> TASK GOAL: The lines to repeat run from the one containing "exec (.sts d" through the last line of the records below; repeat them exactly and give nothing more.

> INFORMATION:
■ ■ ■ ■ ■

/-- R176 to R180: the capability instructions. CMOV copies; CNARROW narrows the bounds to x[b] bytes from the cursor, where
they lie within the old ones; CRIGHTS only takes rights away; CADD moves the cursor; CGET reads a field. Writing a
capability register empties the translations of its access queue (R165). -/
def Obligations.CapabilityInstructionsComplete : Prop :=
  ∀ (s : State) (d a b f : BitVec 5) (m : BitVec 3 × BitVec 2 × Bool), s.xFree [d, b] → s.cFree [d, a] → m.2.2 = true →
    let c := s.c a.toNat
    (s.takes .acc (.cmov d a) m → exec (.cmov d a) s = .next ((s.advance 1).setC d.toNat c)) ∧
    (s.takes .acc (.cnarrow d a b) m → c.type.toNat < 7 → c.asid = s.ctx.job.code.asid → c.lower.toNat ≤ c.cursor.toNat →
      c.cursor.toNat + (s.x b).toNat ≤ c.upper.toNat →
      exec (.cnarrow d a b) s = .next ((s.advance 1).setC d.toNat
        { c with lower := c.cursor.setWidth 48, upper := (c.cursor + s.x b).setWidth 48 })) ∧
    (s.takes .acc (.crights d a b) m →
      exec (.crights d a b) s = .next ((s.advance 1).setC d.toNat { c with rights := c.rights &&& (s.x b).setWidth 8 })) ∧
    (s.takes .acc (.cadd d a b f) m → exec (.cadd d a b f) s =
      .next ((s.advance 1).setC d.toNat { c with cursor := if f = 0 then c.cursor + s.x b else s.x b })) ∧
    (s.takes .acc (.cget d a f) m → exec (.cget d a f) s = .next ((s.advance 1).setX d (
      if f = 0 then c.cursor else if f = 1 then c.lower.setWidth 64 else if f = 2 then c.upper.setWidth 64
      else if f = 3 then c.rights.setWidth 64 else if f = 4 then c.obj.setWidth 64 else if f = 5 then c.asid.setWidth 64
      else if f = 6 then c.type.setWidth 64 else BitVec.ofNat 64 (c.upper.toNat - c.lower.toNat)))) ∧
    (∀ v, ((s.setC d.toNat v).ctx.acc.aq.get {} d.toNat).cur = none ∧ ((s.setC d.toNat v).ctx.acc.aq.get {} d.toNat).next = none)

/-! ## The access engine: loads, stores and streams -/

/-- R183, R182: LDS and STS access the own scratchpad at x[a] plus the displacement, formed exactly, in 1, 2, 4 or 8 bytes,
little-endian, LDS with or without sign extension; no bytes but those of the store change. LDS is a load, and starts where
fewer than 32 are outstanding (R153). -/
def Obligations.ScratchpadLoadsAndStores : Prop :=
  ∀ (s : State) (d a b : BitVec 5) (im sx : BitVec 1) (size : BitVec 2) (m : BitVec 3 × BitVec 2 × Bool),
    s.xFree [d, a, b] → m.2.2 = true →
    let n := 2 ^ size.toNat
    let o := (s.x a).toNat + (if im = 1 then ((b.toNat * n : Nat) : Int) else (s.x b).toInt)
    0 ≤ o → o + n ≤ 0x180000 → s.padReady o.toNat n →
    (s.takes .acc (.lds d a b im sx size) m → s.ctx.acc.loads.length < 32 → s.padBadIn o.toNat n = none →
      exec (.lds d a b im sx size) s = .next ((s.advance 1).setX d
        (if sx = 1 then (BitVec.ofNat (8 * n) (bytesToNat (s.ctx.pad.read o.toNat n))).signExtend 64
          else BitVec.ofNat 64 (bytesToNat (s.ctx.pad.read o.toNat n))))) ∧
    (s.takes .acc (.sts d a b im size) m →
      exec (.sts d a b im size) s =
        .next { s.advance 1 with ctx.pad := s.ctx.pad.write o.toNat (natToBytes n (s.x d).toNat) } ∧
      ∀ k : Nat, (k < o.toNat ∨ o.toNat + n ≤ k) →
        Memory.get (s.ctx.pad.write o.toNat (natToBytes n (s.x d).toNat)) k = s.ctx.pad.get k)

■ ■ ■ ■ ■

> ANSWER:
      exec (.sts d a b im size) s =
        .next { s.advance 1 with ctx.pad := s.ctx.pad.write o.toNat (natToBytes n (s.x d).toNat) } ∧
      ∀ k : Nat, (k < o.toNat ∨ o.toNat + n ≤ k) →
        Memory.get (s.ctx.pad.write o.toNat (natToBytes n (s.x d).toNat)) k = s.ctx.pad.get k)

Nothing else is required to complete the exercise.